Some of the Pharisees were present when the Lord received this forlorn dissenter, this stubborn schismatic, unto himself. Our Lord turns to them and informs them (John 10:39-41) that in excommunicating the poor man, they had been simply excommunicating themselves. They had proclaimed a broad gulf between him and them; and lo, the Lord of life and glory is seen not on their side of the gulf, but on his. They do not as yet recognise him as the Saviour and the Judge of men; but they that know Christ see plainly that these men, in pronouncing that sentence, have simply pronounced judgment against themselves. The private judgment which they stigmatised as so unpardonably erroneous and criminal, turns out to be the judgment of God, even of Him who saith, "If any man lack wisdom, let him ask of God, who giveth to all men liberally, and upbraideth not;" even of Him who giveth his Holy Spirit to them that ask him.

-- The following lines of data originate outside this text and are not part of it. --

-- ==== Sys2Proof/Proofs/Scope.lean ====
section
/-! PROOFS. What a step does with the host's queue (R2, R9, R70). -/

namespace Sys2Proof.Machine

/-- The master waits when nothing is queued. -/
theorem step_of_inbox_nil {s : State} (h : s.inbox = []) : step s = .next s := by
  simp only [step, h]

/-- Bytes that decode are not the empty queue. -/
theorem ne_nil_of_decode_ok {bs rest : List Byte} {i : Instr} (h : decode bs = .ok (i, rest)) : bs ≠ [] := by
  rintro rfl
  simp [decode] at h

/-- With bytes queued, the step is decided by what they decode to. -/
theorem step_of_decode_ok {s : State} {i : Instr} {rest : List Byte} (h : decode s.inbox = .ok (i, rest)) :
    step s = if i.wellFormed then exec i (s.setInbox rest) else .refused .illFormed := by
  obtain ⟨b, bs, hq⟩ := List.exists_cons_of_ne_nil (ne_nil_of_decode_ok h)
  rw [hq] at h
  simp only [step, hq, h]

/-- Settles O3: the queue that decodes is not empty, so the step is the decoded command's, and that one is well
formed. -/
theorem stepRunsDecoded : Obligations.StepRunsDecoded := by
  refine ⟨fun s i rest hdec hwf => ?_, fun s hempty => step_of_inbox_nil hempty⟩
  rw [step_of_decode_ok hdec, if_pos hwf]
  rfl

end Sys2Proof.Machine
end

/-! PROOFS. What a command leaves of the state: what only grows, what holds between commands, and what an error freezes
(R20 to R28, R45, R340 to R342). -/

namespace Sys2Proof.Machine

/-! ### The reset state -/

/-- Whatever `Config.rawParams` is, the parameters in use are legal: an illegal set is replaced (log entries 6, 31). -/
theorem params_wf : Config.params.wf = true := by
  unfold Config.params
  split
  · assumption
  · decide

theorem reset_consistent : State.reset.Consistent :=
  ⟨fun _ => ⟨reset_tap, reset_curSel⟩, fun h => absurd reset_err h, fun _ => reset_phase, fun _ => reset_curSel⟩

/-- Settles O57: the fields are written out at reset; legal parameters and consistency are the two lemmas above. -/
theorem resetState : Obligations.ResetState :=
  ⟨reset_tap, reset_phase, rfl, reset_err, reset_chan, reset_curSel, reset_tx, reset_rx, params_wf, reset_consistent,
    nofun⟩

/-! ### What a step can be, and what a command delivers -/

/-- A step that goes on waits with nothing queued, or runs the well-formed command at the front of the queue. -/
theorem step_next {s t : State} (h : step s = .next t) :
    t = s ∨ ∃ i rest, decode s.inbox = .ok (i, rest) ∧ i.wellFormed = true ∧ exec i (s.setInbox rest) = .next t := by
  by_cases hq : s.inbox = []
  · rw [step_of_inbox_nil hq] at h
    exact .inl (Host.Outcome.next.inj h).symm
  · cases hd : decode s.inbox with
    | error e =>
      obtain ⟨b, bs, hb⟩ := List.exists_cons_of_ne_nil hq
      rw [hb] at hd
      simp [step, hb, hd] at h
    | ok v =>
      obtain ⟨i, rest⟩ := v
      rw [step_of_decode_ok hd] at h
      split at h
      next hw => exact .inr ⟨i, rest, rfl, hw, h⟩
      next => cases h

/-- A next state of this outcome is one of `P` with some result set, or one of `Q`, an abort's, with none. -/
def Delivers (P Q : State → Prop) (o : Host.Outcome State Fault Refusal) : Prop :=
  ∀ t, o = .next t → (∃ u x, t = u.setResult x ∧ P u) ∨ (∃ u, t = u.setResult .none ∧ Q u)

theorem delivers_deliver {α : Type} {r : Res α} {f : α → Result} {P Q : State → Prop} (h : r.sat (fun _ => P) Q) :
    Delivers P Q (r.deliver f) := fun t ht => by
  obtain ⟨a, u, rfl, rfl⟩ | ⟨u, rfl, rfl⟩ := deliver_next ht
  · exact .inl ⟨u, f a, rfl, h⟩
  · exact .inr ⟨u, rfl, h⟩

/-! ### Commands that answer no next state, or leave the state alone -/

/-- No next state: the answer is a refusal or a wait. -/
def Refuses {α : Type} (r : Res α) : Prop := r.sat (fun _ _ => False) (fun _ => False)

/-- A value leaves the state as it was, and nothing aborts. -/
def Unmoved {α : Type} (s : State) (r : Res α) : Prop := r.sat (fun _ t => t = s) (fun _ => False)

theorem Refuses.bind {α β : Type} {r : Res α} (h : Refuses r) (f : α → State → Res β) : Refuses (r.bind f) :=
  sat_bind h (fun _ h => h) fun _ _ h => h.elim

theorem Refuses.unmoved {α : Type} {s : State} {r : Res α} (h : Refuses r) : Unmoved s r :=
  sat_mono h (fun _ _ h => h.elim) (fun _ h => h)

theorem accept_notLive_refuses {α : Type} {s : State} (h : ¬ s.Live) (k : Res α) : Refuses (accept s.notLive k) :=
  sat_accept_live fun hl => absurd hl h

theorem unmoved_ok {α : Type} (a : α) (s : State) : Unmoved s (Res.ok a s) := rfl

theorem unmoved_ite {α : Type} (c : Prop) [Decidable c] (x : Refusal) (a : α) (s : State) :
    Unmoved s (if c then .refused x else .ok a s) := by
  split
  · trivial
  · exact unmoved_ok a s

theorem ofExcept_unmoved {α : Type} (x : Except Refusal α) (s : State) : Unmoved s (ofExcept x s) := by
  cases x with
  | ok a => exact unmoved_ok a s
  | error r => trivial

theorem forEach_unmoved {α : Type} {f : α → State → Res Unit} {s : State} (hf : ∀ a, Unmoved s (f a s)) (xs : List α) :
    Unmoved s (forEach f xs s) := by
  induction xs with
  | nil => exact unmoved_ok () s
  | cons x xs ih => exact sat_bind (hf x) (fun _ h => h) fun _ t ht => ht ▸ ih

/-- The next states of a pure command: the old one, with a result. -/
def Stays (s : State) (o : Host.Outcome State Fault Refusal) : Prop := Delivers (fun u => u = s) (fun _ => False) o

theorem Unmoved.stays {α : Type} {s : State} {r : Res α} {f : α → Result} (h : Unmoved s r) : Stays s (r.deliver f) :=
  delivers_deliver h

theorem execBbExpand_stays (cycles : List (Bool × Bool)) (s : State) : Stays s (execBbExpand cycles s) :=
  Unmoved.stays (sat_accept fun _ => unmoved_ite _ _ _ s)

theorem execBbExtract_stays (rd : List Byte) (first count : Nat) (s : State) :
    Stays s (execBbExtract rd first count s) := by
  refine Unmoved.stays (sat_accept fun _ => ?_)
  split
  · trivial
  · exact unmoved_ok _ s

theorem execReplyFormat_stays (a : Bits) (s : State) : Stays s (execReplyFormat a s) :=
  Unmoved.stays (sat_accept fun _ => unmoved_ite _ _ _ s)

Christ says to the Pharisees: ’Ye say, We see; we are the seers of the community; we are on the watch-tower of God, and what we see we report to men; we are the shepherds who see for the sheep; see where the true pastures are to be found, what is the best path to walk in, what dangers are imminent; others are forbidden to see - it is not their province; we see for them; it is enough that they have our guidance. Thus professing, your sin remaineth; and your sin is not merely that whereby the individual member of the flock destroys himself, but it is that by which the false shepherd destroys himself and the flock. "Verily, verily I say unto you, He that entereth not by the door into the sheepfold, but climbeth up some other way, the same is a thief and a robber. But he that entereth in by the door is the shepherd of the sheep. Verily, verily I say unto you, I am the door of the sheep. All that ever came before me are thieves and robbers: but the sheep did not hear them.’" The poor man whom Jesus had restored to sight had found thieves and robbers clothed in the garb of the Church’s pastors. Of what scanty treasures he had they stripped him. They robbed him of his good name; of the confidence and love of his parents and friends; of the prospect of a livelihood; and they would gladly have deprived him of his hope in God’s mercy, but this they could not.